## REQUIRED ACTION
Repeat exactly, and only, the lines of the entries below from the one with "of CMPT. -/" through the one with "let v2 := ((s.mul", both ends included.

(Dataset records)
•••••

-- ==== Sys2Proof/Machine/State.lean ====
section
/-! DEFINITION. The architectural state (10_state.md), its reset value (R34), and the reasons a step can stop. -/

namespace Sys2Proof.Machine

/-- `H_TX` (R18): the transport-side handle. -/
inductive Tx where
  | none
  | live
deriving DecidableEq, Repr

/-- The outcome of BusOpen, BusSelect and BusWrite (R10). -/
inductive CallOutcome where
  | ok
  | fail (c : FailCode)
deriving DecidableEq, Repr

/-- The outcome of BusRead (R10). -/
inductive ReadOutcome where
  | ok (bytes : List Byte)
  | fail (c : FailCode)
deriving DecidableEq, Repr

/-- A transport event (R30): a call, its arguments and its outcome. -/
inductive Event where
  | open_ (bus : Byte) (o : CallOutcome)
  | select (addr : Byte) (o : CallOutcome)
  | write (bytes : List Byte) (o : CallOutcome)
  | read (n : Nat) (o : ReadOutcome)
  | close
deriving DecidableEq, Repr

/-- The calibration store (R19, R20, R21), each constant at its width; `t1`, `p1`, `h1`, `h3` are unsigned, the others
two's complement. `h4` and `h5` are 12-bit values held in S16. -/
structure Cal where
  t1 : Half
  t2 : Half
  t3 : Half
  p1 : Half
  p2 : Half
  p3 : Half
  p4 : Half
  p5 : Half
  p6 : Half
  p7 : Half
  p8 : Half
  p9 : Half
  h1 : Byte
  h2 : Half
  h3 : Byte
  h4 : Half
  h5 : Half
  h6 : Byte
deriving DecidableEq, Repr

/-- The store after reset (R34). -/
def Cal.reset : Cal :=
  { t1 := 0, t2 := 0, t3 := 0, p1 := 0, p2 := 0, p3 := 0, p4 := 0, p5 := 0, p6 := 0, p7 := 0, p8 := 0, p9 := 0,
    h1 := 0, h2 := 0, h3 := 0, h4 := 0, h5 := 0, h6 := 0 }

/-- Bytes by index. An index that is not listed reads 0, which is what BLK_BUF holds after reset (R34). -/
abbrev Memory := List Host.Cell

/-- The one canonical form: indexes strictly rising, no entry equal to what an unlisted index reads as (log 10). -/
abbrev Memory.wf (m : Memory) : Prop := m.Pairwise (fun c d => c.1 < d.1) ∧ ∀ c ∈ m, c.2 ≠ 0#8

/-- Why the machine stops. -/
inductive Fault where
  /-- Raised by `step` when the host has no action left: the run has ended (R122; log 1). Safe: the block itself would wait. -/
  | runEnded
  /-- Raised by every command that makes a transport call, when the call never returns: the run is stuck, with no final state
  (R120, R122; log 4). Safe: the machine stops where the hardware has no step either. -/
  | transportNeverReturns
deriving DecidableEq, Repr

/-- What the machine gives no meaning. -/
inductive Refusal where
  /-- Raised by `exec` for an instruction with no meaning yet; no arm answers so in this model. Safe. -/
  | notModelled (mnemonic : String)
  /-- Raised by a host access that is not 32 bits wide (R59, U9). Safe: the spec gives such an access no step. -/
  | accessWidth (width : Nat)
  /-- Raised by a host access whose offset is not a multiple of 4 (R59, U9). Safe: the spec gives such an access no step. -/
  | accessMisaligned (offset : Nat)
  /-- Raised by a host access to an offset R58 does not list (R59, U9). Safe: the spec gives such an access no step. -/
  | accessUnmapped (offset : Nat)
deriving DecidableEq, Repr

/-- The state of the block (10_state.md R16 to R33), and below it the model's own fields: the parameters and the two agents
outside the block. -/
structure State where
  /-- `H_OPEN` (R16) -/
  hOpen : Bool
  /-- `H_BUS` (R17) -/
  hBus : Byte
  /-- `H_ADDR` (R17) -/
  hAddr : Byte
  /-- `H_TX` (R18), hidden -/
  hTx : Tx
  /-- `CAL` (R19, R20, R21) -/
  cal : Cal
  /-- `CAL_VALID` (R22) -/
  calValid : Bool
  /-- `TF` (R23), an S32 -/
  tf : Word
  /-- `TF_VALID` (R24) -/
  tfValid : Bool
  /-- `RES` (R25) -/
  res : Word
  /-- `RESF` (R26) -/
  resf : DWord
  /-- `ERR` (R27) -/
  err : BitVec 4
  /-- `ERRINFO` (R28) -/
  errinfo : Word
  /-- `OVF` (R29) -/
  ovf : Bool
  /-- `ZDIV` (R29) -/
  zdiv : Bool
  /-- `SAT` (R29) -/
  sat : Bool
  /-- `SOVF` (R29), sticky -/
  sovf : Bool
  /-- `TH` (R30), oldest event first -/
  th : List Event
  /-- `BLK_LEN` (R31), an S32 -/
  blkLen : Word
  /-- `BLK_BUF` (R32) -/
  blkBuf : Memory
  /-- `CMD_LAST` (R33) -/
  cmdLast : Word
  /-- The parameters of R4 (log 7); no step changes them. -/
  params : Params
  /-- The host's actions still to come, next one first (R122; log 1). -/
  host : List HostAction
  /-- The offset and the word of every read the host has made, oldest first (log 11). -/
  hostReads : List (Nat × Word)
  /-- The transport agent's draws by call number, as far as they are fixed (R119; log 3); no step changes them. -/
  script : List Draw
  /-- How many transport calls have been made; it numbers the draws (log 3). -/
  calls : Nat
deriving DecidableEq, Repr

/-- The machine right after power-on reset (R34, R130, R131). The last five fields are the model's own (log 1, 3, 7, 11). -/
def State.reset : State :=
  { hOpen := false, hBus := 0, hAddr := 0, hTx := .none, cal := Cal.reset, calValid := false, tf := 0, tfValid := false,
    res := 0, resf := 0, err := 0, errinfo := 0, ovf := false, zdiv := false, sat := false, sovf := false, th := [],
    blkLen := 0, blkBuf := [], cmdLast := 0,
    params := Params.suggested, host := [], hostReads := [], script := [], calls := 0 }

/-- What a command, or a host action, answers. -/
abbrev Result := Host.Outcome State Fault Refusal

end Sys2Proof.Machine
end

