-- ==== Sys2Proof/Machine/Operands.lean ====
section
/-! DEFINITION. Operand forms: raw counts (42_compensation.md R97, R98), word operands (30_encoding.md R71), the block of WRBLK
(40_transaction.md R86), the widenings of the read commands (R80 to R82) and of the host port (20_memory.md R58). -/

namespace Sys2Proof.Machine

/-- R97: the 20-bit raw count of temperature and pressure; the low nibble of `xsb` is dropped. -/
def raw20 (msb lsb xsb : Byte) : Nat := msb.toNat * 4096 + lsb.toNat * 16 + xsb.toNat / 16

/-- R98: the 16-bit raw count of humidity. -/
def raw16 (msb lsb : Byte) : Nat := msb.toNat * 256 + lsb.toNat

/-- `value[15:8]` (R84). -/
def highByte (v : Half) : Byte := v.extractLsb' 8 8

/-- `value[7:0]` (R84). -/
def lowByte (v : Half) : Byte := v.extractLsb' 0 8

/-- The bytes `MemWrite(reg, 2, value)` sends (R10, R47, R84). -/
def wordWriteBytes (reg : Byte) (value : Half) : List Byte := [reg, highByte value, lowByte value]

/-- The first `n` bytes of BLK_BUF, BLK_BUF[0] first (R32, R86). -/
def blockBytes (m : Memory) (n : Nat) : List Byte := (List.range n).map (Memory.read m)

/-- `zext_32` of an 8- or 16-bit value (R7). -/
def zext32 {w : Nat} (v : BitVec w) : Word := v.setWidth 32

/-- `sext_32` of an 8- or 16-bit value (R7). -/
def sext32 {w : Nat} (v : BitVec w) : Word := v.signExtend 32

end Sys2Proof.Machine
end

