-- ==== Sys2Proof/Machine/Arith.lean ====
section
/-! DEFINITION. The 32-bit datapath of the compensation engine (42_compensation.md R99 to R102). Every value carries the overflow
indicator of the operations it came from, so that a formula's `ovf` is the OR over the S32 operations it evaluated (R102). -/

namespace Sys2Proof.Machine

/-- An S32 value, and whether some S32 operation it came from overflowed. -/
structure S32 where
  bits : Word
  ovf : Bool
deriving DecidableEq, Repr

/-- A U32 value, and whether some S32 operation it came from overflowed. -/
structure U32 where
  bits : Word
  ovf : Bool
deriving DecidableEq, Repr

/-- The integer an S32 stands for. -/
def S32.int (a : S32) : Int := a.bits.toInt

/-- An integer that fits in S32, entered with no overflow (R102). -/
def S32.lit (z : Int) : S32 := { bits := BitVec.ofInt 32 z, ovf := false }

/-- A U8 or U16 constant entering a formula (R102). -/
def S32.ofUnsigned {w : Nat} (v : BitVec w) : S32 := S32.lit v.toNat

/-- An S8, S16 or S32 register entering a formula (R102). -/
def S32.ofSigned {w : Nat} (v : BitVec w) : S32 := S32.lit v.toInt

/-- The exact result does not fit S32 (R99). -/
def overflows (r : Int) : Bool := r < -2 ^ 31 || 2 ^ 31 - 1 < r

/-- R99: the exact result `r` wrapped, the indicator set if it does not fit, `o` being what the operands carried. -/
def S32.narrow (r : Int) (o : Bool) : S32 := { bits := BitVec.ofInt 32 r, ovf := o || overflows r }

/-- `a +s b` (R99). -/
def S32.add (a b : S32) : S32 := S32.narrow (a.int + b.int) (a.ovf || b.ovf)

/-- `a -s b` (R99). -/
def S32.sub (a b : S32) : S32 := S32.narrow (a.int - b.int) (a.ovf || b.ovf)

/-- `a *s b` (R99). -/
def S32.mul (a b : S32) : S32 := S32.narrow (a.int * b.int) (a.ovf || b.ovf)

/-- `a <<s k` (R99). -/
def S32.shl (a : S32) (k : Nat) : S32 := S32.narrow (a.int * 2 ^ k) a.ovf

/-- `a >>s k` (R100): floor division, no overflow. -/
def S32.shr (a : S32) (k : Nat) : S32 := { bits := BitVec.ofInt 32 (a.int / 2 ^ k), ovf := a.ovf }

/-- `u32(a)`: the bit pattern is kept (R101). -/
def S32.toU32 (a : S32) : U32 := { bits := a.bits, ovf := a.ovf }

/-- `s32(a)`: the bit pattern is kept (R101). -/
def U32.toS32 (a : U32) : S32 := { bits := a.bits, ovf := a.ovf }

/-- An unsigned literal. -/
def U32.lit (n : Nat) : U32 := { bits := BitVec.ofNat 32 n, ovf := false }

/-- `a -u b` (R101). -/
def U32.sub (a b : U32) : U32 := { bits := a.bits - b.bits, ovf := a.ovf || b.ovf }

/-- `a +u b` (R101). -/
def U32.add (a b : U32) : U32 := { bits := a.bits + b.bits, ovf := a.ovf || b.ovf }

/-- `a *u b` (R101). -/
def U32.mul (a b : U32) : U32 := { bits := a.bits * b.bits, ovf := a.ovf || b.ovf }

/-- `a <<u k` (R101). -/
def U32.shl (a : U32) (k : Nat) : U32 := { bits := a.bits <<< k, ovf := a.ovf }

/-- `a >>u k` (R101). -/
def U32.shr (a : U32) (k : Nat) : U32 := { bits := a.bits >>> k, ovf := a.ovf }

/-- `a /u b`, for b > 0 (R101); R108 never divides by 0. -/
def U32.div (a b : U32) : U32 := { bits := a.bits / b.bits, ovf := a.ovf || b.ovf }

/-- `a <u b` (R101). -/
def U32.lt (a b : U32) : Bool := a.bits.ult b.bits

end Sys2Proof.Machine
end

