-- ==== Sys2Proof/Machine/Compensation.lean ====
section
/-! DEFINITION. CMPT, CMPH and CMPP (42_compensation.md R106 to R108). The formulas are the spec's, step by step. -/

namespace Sys2Proof.Machine

/-- R106: fine-temperature `tf` from the raw count. -/
def fineTemperature (cal : Cal) (raw : Nat) : S32 :=
  let r := S32.lit raw
  let t1 := S32.ofUnsigned cal.t1
  let v1 := (((r.shr 3).sub (t1.shl 1)).mul (S32.ofSigned cal.t2)).shr 11
  let d := (r.shr 4).sub t1
  let v2 := (((d.mul d).shr 12).mul (S32.ofSigned cal.t3)).shr 14
  v1.add v2

/-- R106: `T`, hundredths of a degree Celsius, from fine-temperature. -/
def temperature (tf : S32) : S32 := ((tf.mul (S32.lit 5)).add (S32.lit 128)).shr 8

/-- R105: the precondition of CMPT. -/
def withCal (s : State) (k : State → Result) : Result :=
  if s.calValid then k s else raise .preconditionViolation 0 s

/-- R105: the precondition of CMPH and CMPP. -/
def withCalAndTf (s : State) (k : State → Result) : Result :=
  if s.calValid && s.tfValid then k s else raise .preconditionViolation 0 s

/-- CMPT msb, lsb, xsb (R106). -/
def execCmpt (msb lsb xsb : Byte) (s : State) : Result :=
  withCal s fun s =>
    let tf := fineTemperature s.cal (raw20 msb lsb xsb)
    let t := temperature tf
    compensated t.bits (bits64 t.int 100) t.ovf false false { s with tf := tf.bits, tfValid := true }

/-- R107: the value `y` before the clamp. -/
def humidity (cal : Cal) (tf : Word) (raw : Nat) : S32 :=
  let x := (S32.ofSigned tf).sub (S32.lit 76800)
  let a := (((((S32.lit raw).shl 14).sub ((S32.ofSigned cal.h4).shl 20)).sub
    ((S32.ofSigned cal.h5).mul x)).add (S32.lit 16384)).shr 15
  let b := (x.mul (S32.ofSigned cal.h6)).shr 10
  let c := ((x.mul (S32.ofUnsigned cal.h3)).shr 11).add (S32.lit 32768)
  let d := ((b.mul c).shr 10).add (S32.lit 2097152)
  let e := ((d.mul (S32.ofSigned cal.h2)).add (S32.lit 8192)).shr 14
  let y := a.mul e
  let q := y.shr 15
  y.sub ((((q.mul q).shr 7).mul (S32.ofUnsigned cal.h1)).shr 4)

/-- R107: the clamp to the closed interval [0, 419430400]. -/
def clampHumidity (y : Int) : Int := if y < 0 then 0 else if y > 419430400 then 419430400 else y

/-- CMPH msb, lsb (R107). -/
def execCmph (msb lsb : Byte) (s : State) : Result :=
  withCalAndTf s fun s =>
    let y := humidity s.cal s.tf (raw16 msb lsb)
    let h := clampHumidity y.int
    compensated (BitVec.ofInt 32 h) (bits64 h 4194304) y.ovf false (h != y.int) s

/-- R108: the first `v1`, from fine-temperature. -/
def pressureV1 (tf : Word) : S32 := ((S32.ofSigned tf).shr 1).sub (S32.lit 64000)

/-- R108: `v2`. -/
def pressureV2 (cal : Cal) (tf : Word) : S32 :=
  let v1 := pressureV1 tf
  let s := v1.shr 2
  let v2 := ((s.mul s).shr 11).mul (S32.ofSigned cal.p6)
  let v2 := v2.add ((v1.mul (S32.ofSigned cal.p5)).shl 1)
  (v2.shr 2).add ((S32.ofSigned cal.p4).shl 16)

/-- R108: the denominator term, the last `v1`. -/
def pressureDenominator (cal : Cal) (tf : Word) : S32 :=
  let v1 := pressureV1 tf
  let s := v1.shr 2
  let v1 := ((((S32.ofSigned cal.p3).mul ((s.mul s).shr 13)).shr 3).add
    (((S32.ofSigned cal.p2).mul v1).shr 1)).shr 18
  (((S32.lit 32768).add v1).mul (S32.ofUnsigned cal.p1)).shr 15

/-- R108: the numerator of the division. -/
def pressureNumerator (v2 : S32) (raw : Nat) : U32 :=
  (((S32.lit 1048576).sub (S32.lit raw)).toU32.sub (v2.shr 12).toU32).mul (U32.lit 3125)

/-- R108: the division, its branch kept bit for bit. -/
def pressureQuotient (p : U32) (den : S32) : U32 :=
  if p.lt (U32.lit 0x80000000) then (p.shl 1).div den.toU32 else (p.div den.toU32).mul (U32.lit 2)

/-- R108: the two correction terms and the result in pascals. -/
def pressureCorrected (cal : Cal) (p : U32) : U32 :=
  let w1 := ((S32.ofSigned cal.p9).mul (((p.shr 3).mul (p.shr 3)).shr 13).toS32).shr 12
  let w2 := ((p.shr 2).toS32.mul (S32.ofSigned cal.p8)).shr 13
  (p.toS32.add (((w1.add w2).add (S32.ofSigned cal.p7)).shr 4)).toU32

/-- R108: the pressure in pascals when the denominator term is not 0. -/
def pressure (cal : Cal) (tf : Word) (raw : Nat) : U32 :=
  pressureCorrected cal
    (pressureQuotient (pressureNumerator (pressureV2 cal tf) raw) (pressureDenominator cal tf))

/-- CMPP msb, lsb, xsb (R108). On the zero guard the S32 operations evaluated are those of the two terms. -/
def execCmpp (msb lsb xsb : Byte) (s : State) : Result :=
  withCalAndTf s fun s =>
    let den := pressureDenominator s.cal s.tf
    if den.bits = 0 then
      compensated 0 (bits64 0 100) (den.ovf || (pressureV2 s.cal s.tf).ovf) true false s
    else
      let p := pressure s.cal s.tf (raw20 msb lsb xsb)
      compensated p.bits (bits64 p.bits.toNat 100) p.ovf false false s

end Sys2Proof.Machine
end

•••••

## RESPONSE
/-- R105: the precondition of CMPT. -/
def withCal (s : State) (k : State → Result) : Result :=
  if s.calValid then k s else raise .preconditionViolation 0 s

/-- R105: the precondition of CMPH and CMPP. -/
def withCalAndTf (s : State) (k : State → Result) : Result :=
  if s.calValid && s.tfValid then k s else raise .preconditionViolation 0 s

/-- CMPT msb, lsb, xsb (R106). -/
def execCmpt (msb lsb xsb : Byte) (s : State) : Result :=
  withCal s fun s =>
    let tf := fineTemperature s.cal (raw20 msb lsb xsb)
    let t := temperature tf
    compensated t.bits (bits64 t.int 100) t.ovf false false { s with tf := tf.bits, tfValid := true }

/-- R107: the value `y` before the clamp. -/
def humidity (cal : Cal) (tf : Word) (raw : Nat) : S32 :=
  let x := (S32.ofSigned tf).sub (S32.lit 76800)
  let a := (((((S32.lit raw).shl 14).sub ((S32.ofSigned cal.h4).shl 20)).sub
    ((S32.ofSigned cal.h5).mul x)).add (S32.lit 16384)).shr 15
  let b := (x.mul (S32.ofSigned cal.h6)).shr 10
  let c := ((x.mul (S32.ofUnsigned cal.h3)).shr 11).add (S32.lit 32768)
  let d := ((b.mul c).shr 10).add (S32.lit 2097152)
  let e := ((d.mul (S32.ofSigned cal.h2)).add (S32.lit 8192)).shr 14
  let y := a.mul e
  let q := y.shr 15
  y.sub ((((q.mul q).shr 7).mul (S32.ofUnsigned cal.h1)).shr 4)

/-- R107: the clamp to the closed interval [0, 419430400]. -/
def clampHumidity (y : Int) : Int := if y < 0 then 0 else if y > 419430400 then 419430400 else y

/-- CMPH msb, lsb (R107). -/
def execCmph (msb lsb : Byte) (s : State) : Result :=
  withCalAndTf s fun s =>
    let y := humidity s.cal s.tf (raw16 msb lsb)
    let h := clampHumidity y.int
    compensated (BitVec.ofInt 32 h) (bits64 h 4194304) y.ovf false (h != y.int) s

/-- R108: the first `v1`, from fine-temperature. -/
def pressureV1 (tf : Word) : S32 := ((S32.ofSigned tf).shr 1).sub (S32.lit 64000)

/-- R108: `v2`. -/
def pressureV2 (cal : Cal) (tf : Word) : S32 :=
  let v1 := pressureV1 tf
  let s := v1.shr 2
  let v2 := ((s.mul s).shr 11).mul (S32.ofSigned cal.p6)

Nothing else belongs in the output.